Increased vancomycin use was not associated with an increase in VRE colonization over a 2-year period. Restriction of vancomycin use during CDI outbreaks because of the fear of increasing VRE colonization may not be warranted.

摘要

目的

评估在艰难梭菌感染(CDI)爆发期间使用口服万古霉素治疗是否与增加耐万古霉素肠球菌(VRE)定植率相关。

设计

医院数据库的回顾性分析。

地点

加拿大魁北克省蒙特利尔的犹太总医院。

方法

我们收集了 2000 年 11 月 1 日至 2007 年 9 月 30 日期间有关 VRE 定植和 CDI 的数据,在此期间实施了优先使用口服甲硝唑或万古霉素的治疗策略以控制 CDI 的爆发。考虑了四个时期:时期 1,爆发前使用甲硝唑的时期;时期 2,使用甲硝唑的 CDI 爆发时期;时期 3,使用万古霉素的爆发后时期;以及时期 4,使用甲硝唑的爆发后时期。

结果

共发现 2412 例 CDI 和 425 例 VRE 定植病例。

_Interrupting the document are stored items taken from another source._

/-- Settles O6: the loop of R130 gives each idle voice the position of its rank. -/
theorem keyOnPlacesVoicesByRank : Obligations.KeyOnPlacesVoicesByRank := by
  intro s inst key vel o hlt ho n offset
  refine ⟨_, { o with voices := (keyOnPool key vel o).1 }, exec_keyOn_of_lt key vel hlt, rfl,
    placeFrom_length .., fun j v hv => ?_, keyOnInstance_eq key vel ho⟩
  rw [keyOnPool_getElem?, hv]
  rfl

/-- Settles O7: KEY_OFF maps `releaseVoice` over the pool of its oscillator. -/
theorem keyOffReleasesMatchingVoices : Obligations.KeyOffReleasesMatchingVoices := by
  intro s inst key o hlt ho
  refine ⟨_, { o with voices := o.voices.map (releaseVoice s.cfg.keyOffReleasesIdle key) },
    exec_keyOff_of_lt key hlt, rfl, List.length_map _, fun j v hv => ?_, modifyOsc_eq_set _ ho⟩
  rw [List.getElem?_map, hv]
  rfl

end Sys2Proof.Proofs
end

section
/-!
Bounds on rounded results (R8): rounding keeps the order to every finite value, whole numbers of 24 bits are
exact, and small values are rounded on a fine grid.
-/
namespace Sys2Proof.Machine

/-- Every finite value lies below the overflow threshold of `RoundsTo`. -/
theorem abs_val_lt_threshold {a : Word} (ha : isFinite a = true) :
    |(val a : ℝ)| < 2 ^ 128 - 2 ^ 103 := by
  have hmag := magBits_lt_infMag ha
  have hself := roundsMag_roundUnits (unitsOf (magBits a)) one_pos
  rw [roundUnits_unitsOf hmag, Nat.cast_one, div_one] at hself
  rw [val_eq_signed, abs_div, abs_signed, Nat.abs_cast, abs_of_pos (by positivity : (0 : ℝ) < 2 ^ 149)]
  exact hself.lt_threshold_iff.mpr hmag

/-! ### Whole numbers and the grid of small values -/

/-- A number of at most 24 bits, scaled by a power of two, is not rounded. -/
theorem roundInt_exact {z : Int} {e : Nat} (hz : z.natAbs ≤ 2 ^ 24) (he : e ≤ 149) (negZero : Bool) :
    isFinite (roundInt (z * 2 ^ e) negZero) = true ∧
      exactUnits (roundInt (z * 2 ^ e) negZero) = z * 2 ^ e := by
  have hpow : 2 ^ e ≤ 2 ^ 149 := Nat.pow_le_pow_right two_pos he
  obtain ⟨p, hp, hunits⟩ := exists_unitsOf_eq e hz
    ((Nat.mul_le_mul hz hpow).trans_lt (by norm_num))
  exact exactUnits_roundInt hp (by rw [hunits, Int.natAbs_mul, Int.natAbs_pow]; rfl) negZero

theorem i2f32_exact {z : Int} (hz : z.natAbs ≤ 2 ^ 24) :
    isFinite (i2f32 z) = true ∧ val (i2f32 z) = z := by
  obtain ⟨hfin, hunits⟩ := roundInt_exact hz le_rfl false
  refine ⟨hfin, ?_⟩
  rw [i2f32, val, hunits, Int.cast_mul, Int.cast_pow, Int.cast_ofNat,
    mul_div_cancel_right₀ _ (by positivity)]

/-- The multiples of 2^-14 up to 1024 are finite values. -/
theorem exists_val_eq_div {z : Int} (hz : z.natAbs ≤ 2 ^ 24) :
    ∃ c, isFinite c = true ∧ val c = z / 2 ^ 14 := by
  obtain ⟨hfin, hunits⟩ := roundInt_exact (e := 135) hz (by norm_num) false
  refine ⟨_, hfin, ?_⟩
  rw [val, hunits, Int.cast_mul, Int.cast_pow, Int.cast_ofNat,
    show (2 : ℚ) ^ 149 = 2 ^ 14 * 2 ^ 135 from pow_add 2 14 135, mul_div_mul_right _ _ (by positivity)]

end Sys2Proof.Machine

namespace Sys2Proof
open Machine

/-! ### Rounded results against finite values -/

section
variable {x : ℝ} {w : Word} (h : RoundsTo x w)
include h

/-- A rounded result is finite, or the infinity of its sign. -/
theorem RoundsTo.isFinite_or_infinity :
    isFinite w = true ∨ w = packSign (decide (x < 0)) infMag := by
  unfold RoundsTo at h
  split at h
  · exact .inl h.1
  · exact .inr h

theorem RoundsTo.isNaN_eq_false : isNaN w = false := by
  obtain hfin | rfl := h.isFinite_or_infinity
  · exact isNaN_of_isFinite hfin
  · simp [isNaN, magBits_packSign infMag_lt]

theorem RoundsTo.isFinite_of_abs_lt (hx : |x| < 2 ^ 128 - 2 ^ 103) : isFinite w = true := by
  rw [RoundsTo, if_pos hx] at h
  exact h.1

/-- What is no larger than a finite value does not overflow. -/
theorem RoundsTo.isFinite_of_abs_le {a : Word} (ha : isFinite a = true) (hx : |x| ≤ |(val a : ℝ)|) :
    isFinite w = true :=
  h.isFinite_of_abs_lt (hx.trans_lt (abs_val_lt_threshold ha))

/-- No finite value is nearer to x than its rounded result. -/
theorem RoundsTo.abs_sub_le {c : Word} (hw : isFinite w = true) (hc : isFinite c = true) :
    |(val w : ℝ) - x| ≤ |(val c : ℝ) - x| := by
  by_cases heq : val c = val w
  · rw [heq]
  unfold RoundsTo at h
  split at h
  · obtain hlt | ⟨htie, -⟩ := h.2 c hc heq
    · exact hlt.le
    · exact htie.le
  · rw [h, isFinite, magBits_packSign infMag_lt] at hw
    simp at hw

theorem RoundsTo.le_val {c : Word} (hw : isFinite w = true) (hc : isFinite c = true)
    (hx : (val c : ℝ) ≤ x) : val c ≤ val w := by
  by_contra hlt
  have hlt' : (val w : ℝ) < val c := by exact_mod_cast not_le.mp hlt
  have hnear := h.abs_sub_le hw hc
  rw [abs_of_nonpos (by linarith), abs_of_nonpos (by linarith)] at hnear
  linarith

theorem RoundsTo.val_le {c : Word} (hw : isFinite w = true) (hc : isFinite c = true)
    (hx : x ≤ (val c : ℝ)) : val w ≤ val c := by
  by_contra hlt
  have hlt' : (val c : ℝ) < val w := by exact_mod_cast not_le.mp hlt
  have hnear := h.abs_sub_le hw hc
  rw [abs_of_nonneg (by linarith), abs_of_nonneg (by linarith)] at hnear
  linarith
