-- ==== Sys2Proof/Syntax.lean ====
section
/-! DEFINITION. The twelve commands (30_encoding.md R60), each with the operands its header word carries (R56, R62 to R66).
The payload IN is no operand of the header: it is the command's memory (00_scope.md R13) and stands in `State.inp`. -/

namespace Sys2Proof

/-- One constructor per row of spec/opcode_table.json. Numbers are `Nat` and bounded by `Instr.wf`; bit fields are `Bool` or `BitVec`. -/
inductive Instr where
  /-- CONFIGURE (R138): MONO = H[0], RATE = H[1], SCOUNT = H[6:4]. -/
  | configure (mono rate : Bool) (scount : Nat)
  /-- GEOMETRY (R139). -/
  | geometry
  /-- LOCATE (R140): channel c = H[19:16], chunk k = H[15:0]. -/
  | locate (chan chunk : Nat)
  /-- INIT_STATES (R150). -/
  | initStates
  /-- WRITE_STATE (R151): slot (s, c) = H[23:20], H[19:16]; predictor H[15:0], an int16. -/
  | writeState (stream chan : Nat) (pred : Sample)
  /-- READ_STATE (R152): slot (s, c). -/
  | readState (stream chan : Nat)
  /-- EXPAND (R88): slot (s, c), NIB = H[3:0]. -/
  | expand (stream chan : Nat) (nib : Nibble)
  /-- COMPRESS (R89): slot (s, c), sample H[15:0], an int16. -/
  | compress (stream chan : Nat) (sample : Sample)
  /-- DECODE_CHUNK (R110). -/
  | decodeChunk
  /-- ENCODE_CHUNK (R111): slot (s, c). -/
  | encodeChunk (stream chan : Nat)
  /-- DECODE_CONTAINER (R141). -/
  | decodeContainer
  /-- ENCODE_CONTAINER (R142). -/
  | encodeContainer
  deriving DecidableEq, Repr

end Sys2Proof
end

在时期 2 期间,CDI 的发生率显著增加,并在时期 3 期间降低至爆发前水平。VRE 的发生率也在时期 2 期间增加,并在时期 3 的前 18 个月期间下降。在时期 3 接近尾声和时期 4 期间观察到 VRE(VanA)定植的克隆爆发。排除克隆爆发期间,CDI 和 VRE 定植的病例数之间存在很强的相关性(r=0.736;P=.001),并且 VRE 定植与万古霉素使用之间存在负相关(r=-0.765;P=.04)。

结论

在 2 年期间,增加万古霉素的使用与 VRE 定植的增加无关。由于担心增加 VRE 定植而在 CDI 爆发期间限制万古霉素的使用可能没有必要。